Problem statement:
Go to the line containing "a.slt b then a else b))" in the records below and print it and every following line exactly, on through the line containing "def execMinu (th", then stop.

+===+

-- ==== Sys2Proof/Machine/Storage.lean ====
section
/-! DEFINITION. The storage front end: NVMe controllers and queues, command slots, checks, translation through the extent
map, completions, staging buffers and the command block (10, R357 to R383). -/
namespace Sys2Proof.Machine

/-! ## State access -/

/-- A free command slot that was never taken. -/
def cellReset : StoCell := { sgen := 0, cmd := none, quar := none }

/-- A command slot. -/
def State.stoCell (s : State) (k : Nat) : StoCell := Tbl.get (fun _ => cellReset) s.sto.slots k

/-- The state with a command slot replaced. -/
def State.setCell (s : State) (k : Nat) (c : StoCell) : State :=
  s.putSto { s.sto with slots := Tbl.set (fun _ => cellReset) s.sto.slots k c }

/-- The command of a busy slot. -/
def State.stoCmd (s : State) (k : Nat) : Option StoSlot := (s.stoCell k).cmd

/-- The state with the command of a slot replaced. -/
def State.setCmd (s : State) (k : Nat) (c : Option StoSlot) : State := s.setCell k { s.stoCell k with cmd := c }

/-- Slots of a Bank whose cell satisfies p. -/
def State.slotsWhere (s : State) (bank : Nat) (p : StoCell → Bool) : List Nat :=
  (s.sto.slots.filter (fun e => e.1 / 16384 == bank && p e.2)).map (fun e => e.1)

/-- BNK_STO_SLOTS follows the slots (R366, R382). -/
def State.showSlots (s : State) (bank : Nat) : State :=
  let busy := (s.slotsWhere bank (fun c => c.cmd.isSome)).length
  let quar := (s.slotsWhere bank (fun c => c.quar.isSome)).length
  (s.setFld F.BNK_STO_SLOTS.FREE bank (16384 - busy - quar)).setFld F.BNK_STO_SLOTS.QUAR bank quar

/-- An unbound queue. -/
def nvmeUnbound : NvmeQueue :=
  { sq := none, cq := none, vec := 0, ien := false, cqid := 0, tail := 0, head := 0, cqTail := 0, cqHead := 0, phase := true
    pend := none, credit := 0 }

/-- A queue of an instance. -/
def State.nvmeQ (s : State) (n q : Nat) : NvmeQueue := Tbl.get (fun _ => nvmeUnbound) s.sto.queue (n * 128 + q)

/-- The state with a queue replaced. -/
def State.setNvmeQ (s : State) (n q : Nat) (x : NvmeQueue) : State :=
  s.putSto { s.sto with queue := Tbl.set (fun _ => nvmeUnbound) s.sto.queue (n * 128 + q) x }

/-- A controller that has just been reset. -/
def ctlReset : NvmeCtl := { nq := 0, aec := 0, notices := 0, changed := [], last := 64, run := 0 }

/-- A controller. -/
def State.nvmeCtl (s : State) (n : Nat) : NvmeCtl := Tbl.get (fun _ => ctlReset) s.sto.ctl n

/-- The state with a controller replaced. -/
def State.setNvmeCtl (s : State) (n : Nat) (c : NvmeCtl) : State :=
  s.putSto { s.sto with ctl := Tbl.set (fun _ => ctlReset) s.sto.ctl n c }

/-- The hold queue of a Bank. -/
def State.holdQ (s : State) (bank : Nat) : List Nat := Tbl.get (fun _ => []) s.sto.hold bank

/-- The state with a hold queue replaced. -/
def State.setHoldQ (s : State) (bank : Nat) (l : List Nat) : State :=
  s.putSto { s.sto with hold := Tbl.set (fun _ => []) s.sto.hold bank l }

/-- Allocation events of a Bank. -/
def State.evq (s : State) (bank : Nat) : List Nat := Tbl.get (fun _ => []) s.sto.evq bank

/-- The state with the allocation events of a Bank replaced. -/
def State.setEvq (s : State) (bank : Nat) (l : List Nat) : State :=
  s.putSto { s.sto with evq := Tbl.set (fun _ => []) s.sto.evq bank l }

/-- Free entries of the instance's slots and held commands: none busy (R361, R458). -/
def State.noSlots (s : State) (n : Nat) : Bool :=
  s.sto.slots.all (fun e => match e.2.cmd with | some c => c.inst != n | none => true)

/-! ## Controller registers (R360, R361) -/

/-- CC.EN goes from 0 to 1: the admin pair is bound; CSTS.CFS if storage is not ready (R361). -/
def State.ccEnable (s : State) (n : Nat) (v : Word) : State :=
  if s.isStorage n = false ∨ s.insState n ≠ 0 ∨ s.flag F.NVME_CC.EN n ∨ bit v.toNat 0 = false then s
  else
    let s := (s.writeTyped .NVME_CC n v).setFld F.RNG_FN_FRZ.STATE n 1
    let s := s.setNvmeCtl n ctlReset
    let s := s.setNvmeQ n 0 { nvmeUnbound with
      sq := some (s.rd64 .NVME_ASQ .NVME_ASQ_HI n, s.fld F.NVME_AQA.ASQS n + 1)
      cq := some (s.rd64 .NVME_ACQ .NVME_ACQ_HI n, s.fld F.NVME_AQA.ACQS n + 1), ien := true }
    if s.stoReady then s else s.setFld F.NVME_CSTS.CFS n 1

/-- CC_EN_SET (R361). -/
def execCcEnSet (inst : Nat) (v : BitVec 32) (s : State) : Res := done (s.hostReg inst (fun s => s.ccEnable inst v))

/-- CONTROLLER_READY (R361). -/
def execControllerReady (inst : Nat) (s : State) : Res :=
  done (if s.flag F.NVME_CC.EN inst && !s.flag F.NVME_CSTS.CFS inst && s.stoReady then s.setFld F.NVME_CSTS.RDY inst 1 else s)
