-- ==== Sys2Proof/Machine/Access.lean ====
section
/-! DEFINITION. Accesses to device space (R25 to R28, R102, R371, R397 to R399, R507, R519, R520): what lies at an address, who may
reach it, and the commands that read or write registers and memory by address. -/
namespace Sys2Proof.Machine

/-! ## What lies at an address -/

/-- What an address of a register range names (R25): a register, a program-store word, an MRAM word, or a reserved word. -/
inductive Target where
  | reg (r : Reg) (i : Nat)
  | prog (cl idx : Nat)
  | mram (off : Nat)
  | reserved
deriving DecidableEq, Repr

/-- The MRAM's first address (R507). -/
def mramBase : Nat := 0x8000000

/-- An address of the MRAM range. -/
def inMram (a : Nat) : Bool := decide (mramBase ≤ a ∧ a < mramBase + 0x100000)

/-- An address of the Headwater KEY_ range (R102). -/
def inKeyRegs (a : Nat) : Bool := decide (0x50000 ≤ a ∧ a < 0x60000)

/-- An address of a Board's program stores (R152). -/
def inProg (a : Nat) : Bool := decide (0x100000000 ≤ a ∧ a < 0x108000000) && decide (0x800000 ≤ a % 0x1000000)

/-- A register word exists: trouble groups only of units (R534), event counters as many as the chiplet has (R547). -/
def regExists (r : Reg) (i : Nat) : Bool :=
  match r with
  | .TRB_HIST | .TRB_STAT | .TRB_IEN | .TRB_INJ => unitExists (i / 256) (i % 256)
  | .TRB_HENT => unitExists (i / 64 / 256) (i / 64 % 256)
  | .CNT_CTL | .CNT_VAL | .CNT_VAL_HI | .CNT_SNAP | .CNT_SNAP_HI => ctrExists i
  | _ => true

/-- What an address names; none where it is unassigned (R25). -/
def devTarget (a : Nat) : Option Target :=
  match addrChip a with
  | none => none
  | some _ =>
    if inMram a then some (.mram (a - mramBase))
    else if inProg a then
      some (.prog ((a - 0x100000000) / 0x1000000 * 8 + (a % 0x1000000 - 0x800000) / 0x100000) (a % 0x100000 / 4))
    else match decodeAddr a with
      | some (r, i) => if regExists r i then some (.reg r i) else none
      | none =>
        match decodeAddr (a / 32 * 32) with
        | some (.SCH_P_CFG, _) => some .reserved
        | _ => none

/-! ## Who may reach it -/

/-- The debug port reaches device space at Observe, and writes it at Intrude (R519, R520). -/
def State.debugMay (s : State) (wr : Bool) : Bool := s.debugLevel == 2 || (s.debugLevel == 1 && !wr)

/-- A 4-byte access to a register range is refused (R22, R25 to R27, R507, R519, R520): with a bus error and no side effect. -/
def State.busRefuses (s : State) (who : Requester) (a : Nat) (wr : Bool) : Bool :=
  match addrChip a with
  | none => true
  | some chip =>
    a % 4 != 0 || (devTarget a).isNone || !s.reachable chip || !s.reachable (reqChip who)
      || (inMram a && !isFirmware who && who != .debug)
      || (who == .debug && !s.debugMay wr)

/-- A 4-byte read of a register range: the word, or none for a bus error; debug reads zeros from keys and MRAM (R519). -/
def State.busRead (s : State) (who : Requester) (a : Nat) : Option Word × State :=
  if s.busRefuses who a false then (none, s)
  else if who == .debug && (inMram a || inKeyRegs a) then (some 0, s)
  else match devTarget a with
    | some (.reg r i) => (some (s.regRead who r i).1, (s.regRead who r i).2)
    | some (.prog cl idx) => (some (s.progWord cl idx), s)
    | some (.mram off) => (some (bytesWord (s.mramRead off 4)), s)
    | _ => (some 0, s)

/-- The instance whose Ferry a manager's write to r addresses (R407). -/
def ferryDn (r : Reg) (i : Nat) : Option Nat :=
  match r with
  | .PCI_FRY_DN_MSG => some (i / 16)
  | .PCI_FRY_DN_CTL => some i
  | _ => none

/-- A write that reaches a register: one to a full Ferry is rejected and counted (R410), one to the Ferry of an instance in RESET
has no effect (R412). -/
def State.regPut (s : State) (who : Requester) (r : Reg) (i : Nat) (v : Word) : Bool × State :=
  match ferryDn r i with
  | some n =>
    if s.insState n = 2 then (true, s)
    else if s.flag F.FRY_DN_STAT.FULL n then (false, s.satInc F.PCI_FRY_REJ.DN n 1)
    else (true, s.regWrite who r i v)
  | none => (true, s.regWrite who r i v)

/-- A 4-byte write to a register range: whether it completed without a bus error; debug writes no keys and no MRAM (R520). -/
def State.busWrite (s : State) (who : Requester) (a : Nat) (v : Word) : Bool × State :=
  if s.busRefuses who a true then (false, s)
  else if who == .debug && (inMram a || inKeyRegs a) then (true, s)
  else match devTarget a with
    | some (.reg r i) => s.regPut who r i v
    | some (.prog cl idx) => (true, s.progWrite cl idx v)
    | some (.mram off) => (true, s.mramWrite off (beBytes 4 v.toNat))
    | _ => (true, s)
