-- ==== Sys2Proof/Machine/Alu.lean ====
section
/-! DEFINITION. Integer instructions (R111, R112). -/
namespace Sys2Proof.Machine

/-- An integer instruction with two register sources. -/
def State.int2 (s : State) (th : Nat) (rd rs1 rs2 : BitVec 5) (op : Word → Word → Word) : State :=
  s.issue th true (fun s =>
    let t := s.thread th
    s.result th rd (t.tainted rs1 || t.tainted rs2) (op (t.gr rs1) (t.gr rs2)))

/-- An integer instruction with one register source. -/
def State.int1 (s : State) (th : Nat) (rd rs1 : BitVec 5) (op : Word → Word) : State :=
  s.issue th true (fun s =>
    let t := s.thread th
    s.result th rd (t.tainted rs1) (op (t.gr rs1)))

/-- A truth value as a register word. -/
def boolWord (b : Bool) : Word := if b then 1 else 0

/-- Count of leading zero bits, 0 to 32. -/
def clz32 (w : Word) : Word := if w = 0 then 32 else BitVec.ofNat 32 (31 - Nat.log2 w.toNat)

/-- Count of one bits. -/
def popCount (w : Word) : Word := BitVec.ofNat 32 ((List.range 32).foldl (fun n i => n + b2n (w.getLsbD i)) 0)

/-- The bytes of a word in reverse order. -/
def rev8 (w : Word) : Word := BitVec.ofNat 32 (beNat (leBytes 4 w.toNat))

/-- One folding step of the one's-complement sum: s[31:16] + s[15:0]. -/
def foldSum (n : Nat) : Nat := if n > 0xFFFF then n / 65536 + n % 65536 else n

/-- ADD1C: four halfwords summed; two folds bring every such sum within 16 bits (R111). -/
def add1c (a b : Word) : Word :=
  BitVec.ofNat 32 (foldSum (foldSum (a.toNat / 65536 + a.toNat % 65536 + b.toNat / 65536 + b.toNat % 65536)))

/-- CRCW: the CRC-32C state after four bytes, byte [31:24] first. -/
def crcw (st w : Word) : Word := BitVec.ofNat 32 (crc32c st.toNat (beBytes 4 w.toNat))

/-- The high word of the signed product. -/
def mulhi (a b : Word) : Word := BitVec.ofInt 32 (a.toInt * b.toInt / 2 ^ 32)

/-- The high word of the unsigned product. -/
def mulhiU (a b : Word) : Word := BitVec.ofNat 32 (a.toNat * b.toNat / 2 ^ 32)

/-- EXT: len1 + 1 bits from position pos, zero-extended; bits beyond bit 31 read as zero. -/
def extBits (w : Word) (pos len1 : BitVec 5) : Word := BitVec.ofNat 32 (w.toNat >>> pos.toNat % 2 ^ (len1.toNat + 1))

/-- INS: the low len1 + 1 bits of `w` at position pos of `old`; bits above bit 31 are discarded. -/
def insBits (old w : Word) (pos len1 : BitVec 5) : Word :=
  let m := BitVec.ofNat 32 ((2 ^ (len1.toNat + 1) - 1) <<< pos.toNat)
  (old &&& ~~~m) ||| ((w <<< pos.toNat) &&& m)

/-- ADD (R111). -/
def execAdd (th : Nat) (rd rs1 rs2 : BitVec 5) (s : State) : Res := done (s.int2 th rd rs1 rs2 (fun a b => a + b))
/-- SUB (R111). -/
def execSub (th : Nat) (rd rs1 rs2 : BitVec 5) (s : State) : Res := done (s.int2 th rd rs1 rs2 (fun a b => a - b))
/-- AND (R111). -/
def execAnd (th : Nat) (rd rs1 rs2 : BitVec 5) (s : State) : Res := done (s.int2 th rd rs1 rs2 (fun a b => a &&& b))
/-- OR (R111). -/
def execOr (th : Nat) (rd rs1 rs2 : BitVec 5) (s : State) : Res := done (s.int2 th rd rs1 rs2 (fun a b => a ||| b))
/-- XOR (R111). -/
def execXor (th : Nat) (rd rs1 rs2 : BitVec 5) (s : State) : Res := done (s.int2 th rd rs1 rs2 (fun a b => a ^^^ b))
/-- SLL (R111). -/
def execSll (th : Nat) (rd rs1 rs2 : BitVec 5) (s : State) : Res := done (s.int2 th rd rs1 rs2 (fun a b => a <<< fieldOf b 4 0))
/-- SRL (R111). -/
def execSrl (th : Nat) (rd rs1 rs2 : BitVec 5) (s : State) : Res := done (s.int2 th rd rs1 rs2 (fun a b => a >>> fieldOf b 4 0))
/-- SRA (R111). -/
def execSra (th : Nat) (rd rs1 rs2 : BitVec 5) (s : State) : Res :=
  done (s.int2 th rd rs1 rs2 (fun a b => a.sshiftRight (fieldOf b 4 0)))
/-- SLT (R111). -/
def execSlt (th : Nat) (rd rs1 rs2 : BitVec 5) (s : State) : Res := done (s.int2 th rd rs1 rs2 (fun a b => boolWord (a.slt b)))
/-- SLTU (R111). -/
def execSltu (th : Nat) (rd rs1 rs2 : BitVec 5) (s : State) : Res := done (s.int2 th rd rs1 rs2 (fun a b => boolWord (a.ult b)))
/-- MIN (R111). -/
def execMin (th : Nat) (rd rs1 rs2 : BitVec 5) (s : State) : Res :=
  done (s.int2 th rd rs1 rs2 (fun a b => if a.slt b then a else b))
/-- MAX (R111). -/
def execMax (th : Nat) (rd rs1 rs2 : BitVec 5) (s : State) : Res :=
  done (s.int2 th rd rs1 rs2 (fun a b => if a.slt b then b else a))
/-- MINU (R111). -/
def execMinu (th : Nat) (rd rs1 rs2 : BitVec 5) (s : State) : Res :=
  done (s.int2 th rd rs1 rs2 (fun a b => if a.ult b then a else b))
/-- MAXU (R111). -/
def execMaxu (th : Nat) (rd rs1 rs2 : BitVec 5) (s : State) : Res :=
  done (s.int2 th rd rs1 rs2 (fun a b => if a.ult b then b else a))
/-- MUL (R111). -/
def execMul (th : Nat) (rd rs1 rs2 : BitVec 5) (s : State) : Res := done (s.int2 th rd rs1 rs2 (fun a b => a * b))
/-- MULHU (R111). -/
def execMulhu (th : Nat) (rd rs1 rs2 : BitVec 5) (s : State) : Res := done (s.int2 th rd rs1 rs2 mulhiU)
/-- MULH (R111). -/
def execMulh (th : Nat) (rd rs1 rs2 : BitVec 5) (s : State) : Res := done (s.int2 th rd rs1 rs2 mulhi)
/-- CLZ (R111). -/
def execClz (th : Nat) (rd rs1 : BitVec 5) (s : State) : Res := done (s.int1 th rd rs1 clz32)
/-- POPC (R111). -/
def execPopc (th : Nat) (rd rs1 : BitVec 5) (s : State) : Res := done (s.int1 th rd rs1 popCount)
/-- REV8 (R111). -/
def execRev8 (th : Nat) (rd rs1 : BitVec 5) (s : State) : Res := done (s.int1 th rd rs1 rev8)
/-- SEXTB (R111). -/
def execSextb (th : Nat) (rd rs1 : BitVec 5) (s : State) : Res := done (s.int1 th rd rs1 (fun a => sext (a.setWidth 8)))
/-- SEXTH (R111). -/
def execSexth (th : Nat) (rd rs1 : BitVec 5) (s : State) : Res := done (s.int1 th rd rs1 (fun a => sext (a.setWidth 16)))
/-- ADD1C (R111). -/
def execAdd1c (th : Nat) (rd rs1 rs2 : BitVec 5) (s : State) : Res := done (s.int2 th rd rs1 rs2 add1c)
/-- CRCW (R111). -/
def execCrcw (th : Nat) (rd rs1 rs2 : BitVec 5) (s : State) : Res := done (s.int2 th rd rs1 rs2 crcw)

/-- ADDI (R112). -/
def execAddi (th : Nat) (rd rs1 : BitVec 5) (imm : BitVec 16) (s : State) : Res := done (s.int1 th rd rs1 (fun a => a + sext imm))
/-- ANDI (R112). -/
def execAndi (th : Nat) (rd rs1 : BitVec 5) (imm : BitVec 16) (s : State) : Res := done (s.int1 th rd rs1 (fun a => a &&& zext imm))
/-- ORI (R112). -/
def execOri (th : Nat) (rd rs1 : BitVec 5) (imm : BitVec 16) (s : State) : Res := done (s.int1 th rd rs1 (fun a => a ||| zext imm))
/-- XORI (R112). -/
def execXori (th : Nat) (rd rs1 : BitVec 5) (imm : BitVec 16) (s : State) : Res := done (s.int1 th rd rs1 (fun a => a ^^^ zext imm))
/-- SLTI (R112). -/
def execSlti (th : Nat) (rd rs1 : BitVec 5) (imm : BitVec 16) (s : State) : Res :=
  done (s.int1 th rd rs1 (fun a => boolWord (a.slt (sext imm))))
/-- SLTIU (R112). -/
def execSltiu (th : Nat) (rd rs1 : BitVec 5) (imm : BitVec 16) (s : State) : Res :=
  done (s.int1 th rd rs1 (fun a => boolWord (a.ult (sext imm))))
/-- LUI (R112). -/
def execLui (th : Nat) (rd : BitVec 5) (imm : BitVec 16) (s : State) : Res :=
  done (s.issue th true (fun s => s.result th rd false (zext imm <<< 16)))
/-- SLLI (R112). -/
def execSlli (th : Nat) (rd rs1 sh : BitVec 5) (s : State) : Res := done (s.int1 th rd rs1 (fun a => a <<< sh.toNat))
/-- SRLI (R112). -/
def execSrli (th : Nat) (rd rs1 sh : BitVec 5) (s : State) : Res := done (s.int1 th rd rs1 (fun a => a >>> sh.toNat))
/-- SRAI (R112). -/
def execSrai (th : Nat) (rd rs1 sh : BitVec 5) (s : State) : Res := done (s.int1 th rd rs1 (fun a => a.sshiftRight sh.toNat))
/-- EXT (R112). -/
def execExt (th : Nat) (rd rs1 pos len1 : BitVec 5) (s : State) : Res := done (s.int1 th rd rs1 (fun a => extBits a pos len1))
/-- INS (R112): the destination is a source as well. -/
def execIns (th : Nat) (rd rs1 pos len1 : BitVec 5) (s : State) : Res :=
  done (s.int2 th rd rd rs1 (fun old a => insBits old a pos len1))

end Sys2Proof.Machine
end

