/-- The header of a slot satisfies R555. -/
def State.slotHeader (s : State) (b : Nat) : Bool :=
  s.slotField b 0 4 == 0x46575331 && decide (4096 ≤ s.slotField b 8 4 ∧ s.slotField b 8 4 ≤ 0x800000)
    && s.slotField b 0x14 44 == 0

/-- A slot is valid: its header, its signature and its base image (R554). -/
def State.slotValid (s : State) (b : Nat) : Bool :=
  s.slotHeader b
    && ecdsaVerify (Config.wenfaliKey 1) (sha384 (s.flashBytes (flashSlot b) 0x40 ++ s.flashBytes (flashSlot b + 0x1000) (s.slotField b 8 4)
        ++ s.slotBaseImage b)) (s.flashBytes (flashSlot b + 0x40) 96)
    && imgVerdict blankCode (s.slotBaseImage b) == mcOk && rdAt (s.slotBaseImage b) 4 1 == 1

/-- The slot with the higher SEQ by serial-number arithmetic (R510, R554). -/
def State.slotNewer (s : State) : Nat :=
  let d := (s.slotField 1 4 4 + 2 ^ 32 - s.slotField 0 4 4) % 2 ^ 32
  if 1 ≤ d ∧ d ≤ 2 ^ 31 - 1 then 1 else 0

/-- The slot that Headwater uses, and FALLBACK. -/
def State.slotChoice (s : State) : Option (Nat × Bool) :=
  let n := s.slotNewer
  if s.slotValid n then some (n, false) else if s.slotValid (1 - n) then some (1 - n, true) else none

/-! ## Start-up, step 5: tests (R35, R243, R558 to R560) -/

/-- The cause of a chiplet's fence at start-up; 0 for none (R558, R562). -/
def fenceCause (t : BootTests) (chip : Nat) : Nat :=
  if t.link.getLsbD chip then 1 else if t.selfTest.getLsbD chip then 2 else if t.regulator.getLsbD chip then 3
  else if 8 ≤ chip ∧ (t.clusters.toNat >>> (8 * (chip - 8))) % 256 = 0 then 4 else 0

/-- Every chiplet that fails is fenced, in order. -/
def State.bootFences (t : BootTests) (s : State) : State :=
  ((List.range 16).filter (fun c => fenceable c && fenceCause t c != 0)).foldl (fun s c => s.fenceMark c (fenceCause t c) 1) s

/-- CLU_OK of each Board; endpoints, ports and links that stay disabled. -/
def State.bootUnits (t : BootTests) (s : State) : State :=
  let s := (List.range 8).foldl (fun s b => s.setFld F.BRD_STATUS.CLU_OK b (t.clusters.toNat >>> (8 * b))) s
  s.putPlat { s.plat with epBad := t.endpoints, portBad := t.ports, linkBad := t.links }

/-- A healthy Board in place of a fenced one (R35, R243). -/
def State.healthyBoard (s : State) (x : Nat) : Nat := s.liveBoards.getD (Config.healthyPick x % s.liveBoards.length) 0

/-- Firmware rewrites the steering entries and flow shares that name a fenced Board (R35, R243). -/
def State.remapBoards (s : State) : State :=
  let bad := (List.range 8).filter (fun b => s.isFenced (boardChip b))
  if bad.isEmpty || s.liveBoards.isEmpty then s
  else
    let entries := (List.range 4).flatMap (fun k => ((List.range 4096).filter (fun i => bad.contains (i % 8))).map (fun i => (k, i)))
    let s := entries.foldl (fun s e => (s.steerWrite e.1 e.2 (s.healthyBoard e.2)).steerMove e.1 e.2) s
    let home := (List.range 8).foldl (fun v k => v + (if bad.contains k then s.healthyBoard k else k) * 8 ^ k) 0
    (List.range 8).foldl (fun s b => s.wr .BRD_FLOW_HOME b (BitVec.ofNat 32 home)) s

/-- The minimum service set (R559). -/
def State.minService (s : State) : Bool :=
  !s.isFenced 1 && !s.liveBoards.isEmpty
    && (List.range 4).any (fun k => !s.isFenced (bankChip k)
        && (List.range 64).any (fun p => !s.plat.portBad.getLsbD (64 * k + p))
        && (List.range 8).any (fun j => !s.plat.epBad.getLsbD (8 * k + j)))

/-- NOSERVICE: every chiplet but Headwater stays fenced (R560). -/
def State.noService (s : State) : State :=
  (s.setFld F.HDW_BOOT_STAT.FENCED 0 0xFF3E).setFld F.HDW_BOOT_STAT.STAGE 0 6

/-! ## Start-up, step 6: the vault and the persistent configuration (R5, R386, R401, R509) -/

/-- The valid place record of the vault, as start-up's selection gives it (R5, R509, R510): its 8 bytes. -/
def State.placeBytes (s : State) : Option (List Byte) :=
  let l0 := s.copyBytes 0 0
  let l1 := s.copyBytes 0 1
  match selectCopy 0 l0 l1 with
  | some c =>
    let l := copyPayload 0 (if c = 0 then l0 else l1)
    if l.length = 8 then some l else none
  | none => none

/-- The place of a reset period (R5, R509): that of a valid place record, else the strapped one.  It stands from the period's first
entry on, so that all entries of the period carry one place. -/
def State.placeRecord (s : State) : State :=
  s.putPlat { s.plat with place := match s.placeBytes with
    | some l => BitVec.ofNat 20 (beNat l / 65536)
    | none => s.plat.straps }

/-- The pairs of a payload: a device address and a value, 8 bytes each. -/
def pairsOf (l : List Byte) : List (Nat × Nat) := (List.range (l.length / 8)).map (fun i => (rdAt l (8 * i) 4, rdAt l (8 * i + 4) 4))

/-- The configuration pairs, in RID order and list order (R509). -/
def State.configPairs (s : State) : List (Nat × Nat) :=
  ((List.range 15).map (· + 1)).flatMap (fun r => pairsOf ((s.record r).getD []))

/-- The calendar register that an address names: TTB_CTL, or a slot's word (R80). -/
def ttbReg (a : Nat) : Option Reg :=
  match decodeAddr a with
  | some (.TTB_CTL, _) => some .TTB_CTL
  | some (.TTB_SLOT_W0, _) => some .TTB_SLOT_W0
  | some (.TTB_SLOT_W1, _) => some .TTB_SLOT_W1
  | _ => none

/-- The manager, through a PF1 of an unfenced Bank. -/
def State.managerPf1 (s : State) : Requester :=
  .pf1 (BitVec.ofNat 5 (8 * (((List.range 4).find? (fun k => s.reachable (bankChip k))).getD 0)))

/-- A pair's write would be refused: by a bus error, or because only firmware may make it (R78, R509). -/
def State.pairRefused (s : State) (a v : Nat) : Bool :=
  s.busRefuses s.managerPf1 a true
    || (match decodeAddr a with
      | some (.TTB_SLOT_W0, i) => firmwareClass (bits v 7 4) || firmwareClass (s.fld F.TTB_SLOT_W0.CLASS i)
      | _ => false)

+===+

Written reply:
  done (s.int2 th rd rs1 rs2 (fun a b => if a.slt b then a else b))
/-- MAX (R111). -/
def execMax (th : Nat) (rd rs1 rs2 : BitVec 5) (s : State) : Res :=
  done (s.int2 th rd rs1 rs2 (fun a b => if a.slt b then b else a))
/-- MINU (R111). -/
def execMinu (th : Nat) (rd rs1 rs2 : BitVec 5) (s : State) : Res :=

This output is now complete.